No further proof was needed of the professor’s reputation.

I felt a light sweat forming on my forehead as I waited for Balcescu to make his entrance. As the clock struck ten the door of the lecture theatre opened. I was so disappointed at the sight that greeted me that I groaned aloud. He couldn’t have been less like Jeremy. I leaned across to Donald. “Wrong-coloured hair, wrong-coloured eyes, about thirty pounds too light.” The Don showed no reaction.

“So the connection has to be with Mrs Balcescu,” whispered Jenny.

“Agreed,” said Donald under his breath. “But we’re stuck here for the next hour, because we certainly can’t risk drawing attention to ourselves by walking out. We’ll just have to make a dash for it as soon as the lecture is over. We’ll still have time to see if she’s at home to take the twelve o’clock call.” He paused. “I should have checked the layout of the building earlier.” Jenny reddened slightly, because she knew I meant you.

And then I suddenly remembered where I had seen Mrs Balcescu.

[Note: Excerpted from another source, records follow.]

/-- A next state differs from the old one by a register write, a store and the sequencing, none of which reaches the
parameters: no instruction in scope sets one (R7, R8). -/
theorem exec_params {i : Instr} {s t : State} (h : exec i s = .next t) : t.params = s.params := by
  cases exec_next_cases h with
  | result r v => rw [State.advance_params, State.setX_params]
  | load r v => rw [State.advanceLoad_params, State.setX_params]
  | store v n p d => rw [State.advance_params, State.storeAt_params]
  | transfer o => rw [State.advanceTransfer_params]
  | link r v o => rw [State.advanceTransfer_params, State.setX_params]

/-- Settles O48: a step stays at the end of the run (R250), or executes one fetched instruction. -/
theorem parametersAreFixed : Obligations.ParametersAreFixed := by
  intro s t h
  rcases step_next_iff.mp h with ⟨_, rfl⟩ | ⟨_, _, _, _, _, _, hexec⟩
  · rfl
  · exact exec_params hexec

end Sys2Proof.Machine
end

section
/-!
PROOFS. Registers, memory and sequencing after one instruction (10_state.md sections 2, 3 and 5): the write set (R22),
stores as the only writers of memory (R31), and `pc`, `npc`, `ds`, `ld` as steps 6, 8 and 9 of R24 leave them.
-/

namespace Sys2Proof.Machine

/-! ### Registers (R20, R21, R22) -/

/-- A register write is seen at its own register only; for register 0 both sides are the hard-wired zero. -/
theorem State.x_setX_of_ne (s : State) {r q : RegId} (v : Word) (h : r ≠ q) : (s.setX r v).x q = s.x q := by
  rw [State.x_setX, if_neg h.symm]
  split
  · next hq => rw [hq, State.x_zero]
  · rfl

/-- Settles O42, by the one law of a read after a write. -/
theorem registerZeroIsHardWired : Obligations.RegisterZeroIsHardWired := by
  intro s v
  refine ⟨State.x_zero s, State.setX_zero s v, fun r hr => ?_⟩
  rw [State.x_setX, if_neg hr, if_pos rfl]

/-- Settles O43: each shape of a next state writes at most the register of the write set. -/
theorem writeSetIsAll : Obligations.WriteSetIsAll := by
  intro s t i q h hq
  have other {r : RegId} (hw : writes i = some r) : r ≠ q := fun e => hq (e ▸ hw)
  cases exec_next_cases h with
  | result r v hw => rw [State.advance_x, State.x_setX_of_ne s v (other hw)]
  | load r v hw => rw [State.advanceLoad_x, State.x_setX_of_ne s v (other hw)]
  | store v n p d => rw [State.advance_x, State.storeAt_x]
  | transfer o => rw [State.advanceTransfer_x]
  | link r v o hw => rw [State.advanceTransfer_x, State.x_setX_of_ne s v (other hw)]

/-! ### Memory and the written set (R31, R33) -/

/-- An instruction that completes, writes no register and is no control transfer is a store: LWU, the one other
instruction of this kind, never completes (R165). -/
theorem isStore_of_writes_eq_none {i : Instr} {s t : State} (h : exec i s = .next t) (hw : writes i = none)
    (hc : isControlTransfer i = false) : isStore i = true := by
  cases i with
  | sb | sh | sw => rfl
  | lwu rt offset base => exact absurd h (raise_ne_next _ s t)
  | _ => simp [writes, isControlTransfer] at hw hc

/-- All an instruction can do to memory and the written set: nothing, or the one store of a store instruction. -/
theorem exec_memory_cases {i : Instr} {s t : State} (h : exec i s = .next t) :
    (t.mem = s.mem ∧ t.written = s.written) ∨
    (isStore i = true ∧ ∃ v n p, ∃ d : BitVec n.bits, locate s v n .data .store = .ok p
      ∧ t.mem = (s.storeAt p n d).mem ∧ t.written = (s.storeAt p n d).written) := by
  cases exec_next_cases h with
  | result r v => exact .inl ⟨by simp, by simp⟩
  | load r v => exact .inl ⟨by simp, by simp⟩
  | store v n p d hw hc hl => exact .inr ⟨isStore_of_writes_eq_none h hw hc, v, n, p, d, hl, rfl, rfl⟩
  | transfer o => exact .inl ⟨rfl, rfl⟩
  | link r v o => exact .inl ⟨by simp, by simp⟩

/-- Settles O46. -/
theorem onlyStoresWriteMemory : Obligations.OnlyStoresWriteMemory := by
  intro s t i hs h
  rcases exec_memory_cases h with ⟨hmem, hwritten⟩ | ⟨hstore, -⟩
  · exact ⟨fun a => by rw [hmem], hwritten, exec_params h⟩
  · exact absurd (hs.symm.trans hstore) Bool.false_ne_true

/-- The written set after a store (R47). -/
theorem State.mem_storeAt_written {s : State} {p a : Nat} {n : AccessSize} {d : BitVec n.bits} :
    a ∈ (s.storeAt p n d).written ↔ (p ≤ a ∧ a < p + n.bytes) ∨ a ∈ s.written :=
  mem_insertAddresses n.bytes p a s.written
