-- ==== Sys2Proof/Syntax.lean ====
section
/-! DEFINITION. Every instruction and every step of the device that the opcode table lists (06, 95): one
constructor each. An encoded instruction holds its modifier word, if any, and the fields of its layout
(05). A step of the device or of an outside party holds what the outside or the device's own choice
supplies. -/

namespace Sys2Proof

/-- The modifier word (05 R91, R92, Tables 5-2 and 5-3), its fields as the word holds them. Layout 1 has
no ST and no RND, and those slots are absent (31 and 0); layout 0 has no X. -/
structure ModW where
  /-- L: layout 1, which carries X. -/
  l1 : Bool
  /-- TY, 31 absent. -/
  ty : BitVec 5
  /-- ST, 31 absent. -/
  st : BitVec 5
  /-- RND, 0 absent. -/
  rnd : BitVec 3
  /-- ORD, 0 absent. -/
  ord : BitVec 4
  /-- SCO, 0 absent. -/
  sco : BitVec 3
  /-- FL. -/
  fl : BitVec 2
  /-- X: a 7-bit operand field. -/
  x : BitVec 7
  /-- X last-use. -/
  xlu : Bool
  deriving DecidableEq, Repr

/-- ALU layout (05 Table 5-4). -/
structure Alu where
  vd : BitVec 6
  nw : Bool
  a : BitVec 7
  alu : Bool
  b : BitVec 7
  blu : Bool
  deriving DecidableEq, Repr

/-- ALU-imm layout (05 R100). -/
structure AluI where
  vd : BitVec 6
  nw : Bool
  a : BitVec 7
  alu : Bool
  imm : BitVec 8
  deriving DecidableEq, Repr

/-- MEM layout of loads, stores, `pref` and `stk.ldring` (05 Table 5-8). -/
structure Mem where
  vd : BitVec 6
  nw : Bool
  a : BitVec 7
  alu : Bool
  d : BitVec 8
  deriving DecidableEq, Repr

/-- C-cond and U-cond (05 Tables 5-9, 5-10). -/
structure CCond where
  n : Bool
  p : BitVec 3
  off : BitVec 19
  deriving DecidableEq, Repr

/-- C-far and U-far (05 Tables 5-9, 5-10). -/
structure CFar where
  off : BitVec 23
  deriving DecidableEq, Repr

/-- C-reg (05 Table 5-9). -/
structure CReg where
  a : BitVec 7
  alu : Bool
  deriving DecidableEq, Repr

/-- C-none, and `fence`, whose field bits are all 0 (05 Tables 5-8, 5-9). -/
structure C0 where
  deriving DecidableEq, Repr

/-- S-reg (05 Table 5-10). -/
structure SReg where
  sd : BitVec 6
  sa : BitVec 6
  sb : BitVec 6
  deriving DecidableEq, Repr

/-- S-mem (05 Table 5-10). -/
structure SMem where
  sd : BitVec 6
  sa : BitVec 6
  d : BitVec 11
  deriving DecidableEq, Repr

/-- S-imm (05 Table 5-10). -/
structure SImm where
  sd : BitVec 6
  imm : BitVec 16
  deriving DecidableEq, Repr

/-- U-loop (05 Table 5-10). -/
structure ULoop where
  s : BitVec 6
  off : BitVec 17
  deriving DecidableEq, Repr

/-- MX (05 Table 5-10): tile, handle, two uniform registers and the mode bits. -/
structure Mx where
  t : BitVec 4
  w : BitVec 3
  sa : BitVec 6
  sb : BitVec 6
  m : BitVec 4
  deriving DecidableEq, Repr

/-- TH (05 Table 5-10). -/
structure Th where
  sa : BitVec 6
  sb : BitVec 6
  sc : BitVec 6
  k : BitVec 5
  deriving DecidableEq, Repr

/-- SY (05 Table 5-10). -/
structure Sy where
  sa : BitVec 6
  sb : BitVec 6
  imm : BitVec 11
  deriving DecidableEq, Repr

/-- SYS (05 Table 5-10). -/
structure Sys where
  sa : BitVec 6
  imm : BitVec 12
  deriving DecidableEq, Repr

/-- A fabric message: the header flit (25 Table 25-4) and its data flits as bytes. -/
structure Flit where
  hdr : BitVec 256
  data : List W8
  deriving DecidableEq, Repr

/-- What a step names by a number, and how many ticks before the clock, at most, its reads are (07 R120). -/
structure ReadAt where
  n : Nat
  back : Nat
  deriving DecidableEq, Repr

/-- The tag of a cached copy: an address space and a VA of the line (17 R308). -/
structure Tag where
  asid : Nat
  va : Nat
  deriving DecidableEq, Repr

I was about to tell Donald, but the room fell silent as the professor began delivering his opening words.

“This is the sixth of eight lectures,” he began, “on recent social and economic trends in Eastern Europe.” In a thick Central European accent he launched into a discourse that sounded as if he had given it many times before. The undergraduates began scribbling away on their pads, but I became increasingly irritated by the continual drone of the professor’s nasal vowels, as I was impatient to tell Hackett about Mrs Balcescu and to get back to Great Shelford as quickly as possible. I found myself glancing up at the clock on the wall every few minutes. Not unlike my own schooldays, I thought. I touched my jacket pocket. It was still there, even though on this occasion it would serve no useful purpose.

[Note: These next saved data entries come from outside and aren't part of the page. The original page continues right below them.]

/-- The instruction with primary opcode number `p` (06 Tables 6-1, 6-2): none where the slot is unassigned
(R111), or where the fields are not of its layout. -/
def Instr.ofEnc (p : Nat) (m : Option ModW) (f : Fields) : Option Instr :=
  match p, f with
  | 0x000, .alu f => some (.add m f)
  | 0x001, .alu f => some (.sub m f)
  | 0x002, .alu f => some (.mul m f)
  | 0x003, .alu f => some (.mulh m f)
  | 0x004, .alu f => some (.mad m f)
  | 0x005, .alu f => some (.div m f)
  | 0x006, .alu f => some (.rem m f)
  | 0x007, .alu f => some (.abs m f)
  | 0x008, .alu f => some (.min m f)
  | 0x009, .alu f => some (.max m f)
  | 0x00A, .alu f => some (.cmp m f)
  | 0x00B, .alu f => some (.sel m f)
  | 0x00C, .alu f => some (.mov m f)
  | 0x00D, .alu f => some (.cvtI m f)
  | 0x020, .alu f => some (.and m f)
  | 0x021, .alu f => some (.or m f)
  | 0x022, .alu f => some (.xor m f)
  | 0x023, .alu f => some (.andn m f)
  | 0x024, .alu f => some (.shl m f)
  | 0x025, .alu f => some (.shr m f)
  | 0x026, .alu f => some (.sha m f)
  | 0x027, .alu f => some (.rot m f)
  | 0x028, .alu f => some (.clz m f)
  | 0x029, .alu f => some (.popc m f)
  | 0x02A, .alu f => some (.brev m f)
  | 0x02B, .alu f => some (.bfx m f)
  | 0x02C, .alu f => some (.bfi m f)
  | 0x040, .alu f => some (.fadd m f)
  | 0x041, .alu f => some (.fsub m f)
  | 0x042, .alu f => some (.fmul m f)
  | 0x043, .alu f => some (.fma m f)
  | 0x044, .alu f => some (.fdiv m f)
  | 0x045, .alu f => some (.fmin m f)
  | 0x046, .alu f => some (.fmax m f)
  | 0x047, .alu f => some (.fminn m f)
  | 0x048, .alu f => some (.fmaxn m f)
  | 0x049, .alu f => some (.fabs m f)
  | 0x04A, .alu f => some (.fneg m f)
  | 0x04B, .alu f => some (.fcmp m f)
  | 0x04C, .alu f => some (.frcp m f)
  | 0x04D, .alu f => some (.frsq m f)
  | 0x04E, .alu f => some (.fsqrt m f)
  | 0x04F, .alu f => some (.fexp2 m f)
  | 0x050, .alu f => some (.flog2 m f)
  | 0x051, .alu f => some (.fsin m f)
  | 0x052, .alu f => some (.fcos m f)
  | 0x053, .alu f => some (.frnd m f)
  | 0x054, .alu f => some (.fclass m f)
  | 0x060, .alu f => some (.cvt m f)
  | 0x061, .alu f => some (.cvtMx m f)
  | 0x062, .alu f => some (.cvtLg6 m f)
  | 0x063, .alu f => some (.mxsc m f)
  | 0x064, .alu f => some (.pk m f)
  | 0x065, .alu f => some (.upk m f)
  | 0x080, .mem f => some (.ld m f)
  | 0x081, .mem f => some (.st m f)
  | 0x082, .mem f => some (.ldsp m f)
  | 0x083, .mem f => some (.stsp m f)
  | 0x084, .mem f => some (.ldraw m f)
  | 0x085, .mem f => some (.pref m f)
  | 0x086, .c0 f => some (.fence m f)
  | 0x088, .alu f => some (.atomAdd m f)
  | 0x089, .alu f => some (.atomMin m f)
  | 0x08A, .alu f => some (.atomMax m f)
  | 0x08B, .alu f => some (.atomAnd m f)
  | 0x08C, .alu f => some (.atomOr m f)
  | 0x08D, .alu f => some (.atomXor m f)
  | 0x08E, .alu f => some (.atomXchg m f)
  | 0x08F, .alu f => some (.atomCas m f)
  | 0x090, .alu f => some (.atomFadd m f)
  | 0x091, .alu f => some (.atomFmax m f)
  | 0x092, .alu f => some (.amaxi m f)
  | 0x093, .alu f => some (.redAdd m f)
  | 0x094, .alu f => some (.redMax m f)
  | 0x095, .alu f => some (.redEsum m f)
  | 0x0A0, .cCond f => some (.bp m f)
  | 0x0A1, .cFar f => some (.jmp m f)
  | 0x0A2, .cReg f => some (.jmpReg m f)
  | 0x0A3, .cFar f => some (.call m f)
  | 0x0A4, .cReg f => some (.callReg m f)
  | 0x0A5, .cReg f => some (.ret m f)
  | 0x0A6, .c0 f => some (.reform m f)
  | 0x0A7, .c0 f => some (.exit m f)
  | 0x0A8, .c0 f => some (.nop m f)
  | 0x0C0, .alu f => some (.shfl m f)
  | 0x0C1, .aluI f => some (.shfli m f)
  | 0x0C2, .aluI f => some (.vote m f)
  | 0x0C3, .aluI f => some (.redu m f)
  | 0x0C4, .alu f => some (.redmaxi m f)
  | 0x0C5, .aluI f => some (.scan m f)
  | 0x0C6, .alu f => some (.cmpr m f)
  | 0x0C7, .alu f => some (.expd m f)
  | 0x0C8, .alu f => some (.slup m f)
  | 0x0C9, .alu f => some (.sldn m f)
  | 0x0CA, .aluI f => some (.bcast m f)
  | 0x0CB, .alu f => some (.wfind m f)
  | 0x0CC, .alu f => some (.harrow m f)
  | 0x0E0, .alu f => some (.stkAdd m f)
  | 0x0E1, .alu f => some (.stkSub m f)
  | 0x0E2, .alu f => some (.stkMul m f)
  | 0x0E3, .alu f => some (.stkDiv m f)
  | 0x0E4, .alu f => some (.stkNeg m f)
  | 0x0E5, .alu f => some (.stkRcp m f)
  | 0x0E6, .alu f => some (.stkSq m f)
  | 0x0E7, .alu f => some (.stkUni m f)
  | 0x0E8, .alu f => some (.stkIsect m f)
  | 0x0E9, .alu f => some (.stkHull m f)
  | 0x0EA, .alu f => some (.stkFrom m f)
  | 0x0EB, .alu f => some (.stkTo m f)
  | 0x0EC, .mem f => some (.stkLdring m f)
  | 0x100, .sReg f => some (.sadd m f)
  | 0x101, .sReg f => some (.ssub m f)
  | 0x102, .sReg f => some (.smul m f)
  | 0x103, .sReg f => some (.sand m f)
  | 0x104, .sReg f => some (.sor m f)
  | 0x105, .sReg f => some (.sxor m f)
  | 0x106, .sReg f => some (.sshl m f)
  | 0x107, .sReg f => some (.sshr m f)
  | 0x108, .sReg f => some (.ssha m f)
  | 0x109, .sReg f => some (.smin m f)
  | 0x10A, .sReg f => some (.smax m f)
  | 0x10B, .sReg f => some (.smov m f)
  | 0x10C, .sReg f => some (.scmp m f)
  | 0x10D, .sReg f => some (.ssel m f)
  | 0x10E, .sMem f => some (.sld m f)
  | 0x10F, .sMem f => some (.sst m f)
  | 0x120, .sImm f => some (.sli m f)
  | 0x121, .sImm f => some (.sliH1 m f)
  | 0x122, .sImm f => some (.sliH2 m f)
  | 0x123, .sImm f => some (.sliH3 m f)
  | 0x124, .sImm f => some (.saddImm m f)
  | 0x140, .cCond f => some (.ubr m f)
  | 0x141, .cFar f => some (.ubrFar m f)
  | 0x142, .cFar f => some (.ucall m f)
  | 0x143, .sReg f => some (.uret m f)
  | 0x144, .uLoop f => some (.uloop m f)
  | 0x160, .mx f => some (.gang m f)
  | 0x161, .mx f => some (.station m f)
  | 0x162, .mx f => some (.unstation m f)
  | 0x163, .mx f => some (.mma m f)
  | 0x164, .mx f => some (.mmat m f)
  | 0x165, .mx f => some (.mdual m f)
  | 0x166, .mx f => some (.azero m f)
  | 0x167, .mx f => some (.ald m f)
  | 0x168, .mx f => some (.ast m f)
  | 0x169, .mx f => some (.ascl m f)
  | 0x16A, .mx f => some (.aread m f)
  | 0x16B, .mx f => some (.mwait m f)
  | 0x180, .th f => some (.tfill m f)
  | 0x181, .th f => some (.taff m f)
  | 0x182, .th f => some (.tclamp m f)
  | 0x183, .th f => some (.tperm m f)
  | 0x184, .th f => some (.tmat m f)
  | 0x185, .th f => some (.tread m f)
  | 0x186, .th f => some (.stream m f)
  | 0x1A0, .sy f => some (.bar m f)
  | 0x1A1, .sy f => some (.barw m f)
  | 0x1A2, .sy f => some (.yield m f)
  | 0x1A3, .sy f => some (.wlpush m f)
  | 0x1A4, .sy f => some (.wlpop m f)
  | 0x1A5, .sy f => some (.wlquiet m f)
  | 0x1A6, .sy f => some (.waitwp m f)
  | 0x1A7, .sy f => some (.waitseq m f)
  | 0x1A8, .sy f => some (.aflush m f)
  | 0x1C0, .sy f => some (.chapp m f)
  | 0x1C1, .sy f => some (.launch m f)
  | 0x1C2, .sy f => some (.nlaunch m f)
  | 0x1C3, .sy f => some (.coll m f)
  | 0x1C4, .sy f => some (.topk m f)
  | 0x1C5, .sy f => some (.gath m f)
  | 0x1E0, .sys f => some (.trap m f)
  | 0x1E1, .sys f => some (.tret m f)
  | 0x1E2, .sys f => some (.csrr m f)
  | 0x1E3, .sys f => some (.csrw m f)
  | 0x1E4, .sys f => some (.brk m f)
  | 0x1E5, .sys f => some (.getclk m f)
  | _, _ => none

Halfway through the lecture, the lights were dimmed so the professor could illustrate some of his points with slides. I glanced at the first few graphs as they appeared on the screen, showing different income groups across Eastern Europe related to their balance of payments and export figures, but I ended up none the wiser, and not just because I had missed the first five lectures.

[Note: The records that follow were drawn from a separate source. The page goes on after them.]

/-! ### The ends of threads, waves and teams -/

/-- The end of a team at the barrier tables: its `barw` entries go, and every node that counts it is counted again, with one
team less (18 R354, R355). -/
def State.dropBarriers (s : State) (tk : Nat) : State :=
  match tget s.teams tk, s.launchOf tk with
  | some t, some l =>
    let gone (e : BtEntry) : Bool :=
      let g := e.gid.toNat
      bits g 15 0 = l.num && bitAt g 27 && bits g 63 28 = t.idx
    let ws := s.waits.filter (fun w => match tget s.teams (tkOfW w.wk) with | some x => x.launch = t.launch | none => false)
    let s := s.modDie t.die (fun d => { d with bt := d.bt.filter (fun e => !gone e) })
    s.recount ((s.wideBars ws).filter (fun b => s.instOf b.2.1 (32 * tk) = b.2.2.2))
  | _, _ => s

/-- A team whose last wave has exited ends (08 R162): its banks, tiles, stations and bindings are given up. -/
def State.endTeam (s : State) (tk : Nat) : State :=
  let c := s.coreOf tk
  let s := s.modCore c (fun co => { co with
    bankTeam := if co.bankTeam = some tk then none else co.bankTeam,
    gangs := co.gangs.filter (fun g => g.team ≠ tk) })
  let s := { s with waits := s.waits.filter (fun w => tkOfW w.wk ≠ tk),
                    ringLoads := s.ringLoads.filter (fun r => r.team ≠ tk),
                    stationLoads := s.stationLoads.filter (fun x => x.team ≠ tk) }
  (s.modTeam tk (fun t => { t with place := .ended, stations := [], rings := [], saved := [], rowPoison := [],
                                   accData := [], spData := [], spPoison := [] })).dropBarriers tk

/-- The threads left waiting at a wave that misses a member of their gang (14 R259): each gets `GANG_BROKEN`. -/
def State.breakGangs (s : State) (tk w : Nat) : State :=
  let c := s.coreOf tk
  let member (g : GangEntry) : Bool :=
    g.team = tk && !g.arrived.contains w &&
    (upto (bits g.gang.toNat 2 0)).any (fun i => bits g.gang.toNat (8 + 5 * i) (4 + 5 * i) = w)
  let broken := (s.core c).gangs.filter member
  let s := s.modCore c (fun co => { co with gangs := co.gangs.filter (fun g => !member g) })
  broken.foldl (fun s g =>
    let tids := g.arrived.flatMap (fun v => s.liveOf (32 * tk + v))
    let s := { s with waits := s.waits.filter (fun x => !(x.what = WaitFor.latch && tkOfW x.wk = tk && g.arrived.contains (waveIdx x.wk))) }
    s.deliver tids tGangBroken g.pc g.pc g.words 0) s

/-- The end of a thread (08 R162): its registers are freed, what they held being kept beside them (16 R304, 19 R360, 24 R407), and its
wave and team end with their last thread. Log 105 (DEDUCED, unsafe). -/
def State.exitThread (s : State) (tid : Nat) : State :=
  let wk := wkOf tid
  let tk := tkOf tid
  let s := s.modThread tid (fun t =>
    { t with stat := .exited, regs := (upto 64).map (fun n => (n, VReg.freed)), last := t.regs, poison := 0, kept := none,
             park := none, sup := false, trapVa := none, replay := false, owed := none })
  let s := s.modTeam tk (fun t => { t with saved := t.saved.filter (fun v => !v.tids.contains tid) })
  let rest (w : Wait) : Wait := { w with tids := w.tids.filter (· ≠ tid) }
  let s := { s with waits := (s.waits.map rest).filter (fun w => !w.tids.isEmpty) }
  if !(s.liveOf wk).isEmpty then s
  else
    let s := s.modWave wk (fun w => { w with s := [], last := w.s, ended := true, q := 0, mprog := 0, yieldBit := false, haltBit := false, frag := none, far := [] })
    let s := s.breakGangs tk (waveIdx wk)
    if !(s.teamLive tk).isEmpty then s else s.endTeam tk

/-! ### Waiting -/

/-- Some threads of a wave wait (18 R345). -/
def State.addWait (s : State) (w : Wait) : State :=
  let s := s.modThreads w.tids (fun _ t => { t with stat := .waiting, pc := w.pc })
  { s with waits := s.waits ++ [w] }

/-- A wait ends: its threads are filed at the address after the instruction. -/
def State.endWait (s : State) (w : Wait) : State :=
  let s := { s with waits := s.waits.erase w }
  (w.tids.filter (fun t => (s.thread t).stat = .waiting)).foldl (fun s t => s.file t w.next) s

/-- Some streams acquire at a time (07 R132, R138). Log 66 (DEDUCED, unsafe). -/
def State.raiseFloor (s : State) (os : List Owner) (t : Nat) : State :=
  os.foldl (fun s o => s.modStream o (fun q => { q with floor := max q.floor t })) s

/-- Some streams take the die clock as F when they leave a barrier (07 R139). -/
def State.raiseFence (s : State) (os : List Owner) (t : Nat) : State :=
  os.foldl (fun s o => s.modStream o (fun q => { q with fenceF := max q.fenceF t })) s

/-- Idempotence ends (20 R376). -/
def State.voidIdem (s : State) (tk : Nat) : State := s.modTeam tk (fun t => { t with idem := false })

end Sys2Proof.Machine
end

The assistant in charge of the projector managed to get one of the slides upside down, showing Germany bottom of the export table and Romania top, which caused a light ripple of laughter throughout the theatre. The professor scowled, and began to deliver his lecture at a faster and faster pace, which only caused the assistant more difficulty in finding the right slides to coincide with the Professor’s statements.

Once again I became bored, and I was relieved when, at five to eleven, Balcescu called for the final graph. The previous one was replaced by a blank screen. Everyone began looking round at the assistant, who was searching desperately for the slide.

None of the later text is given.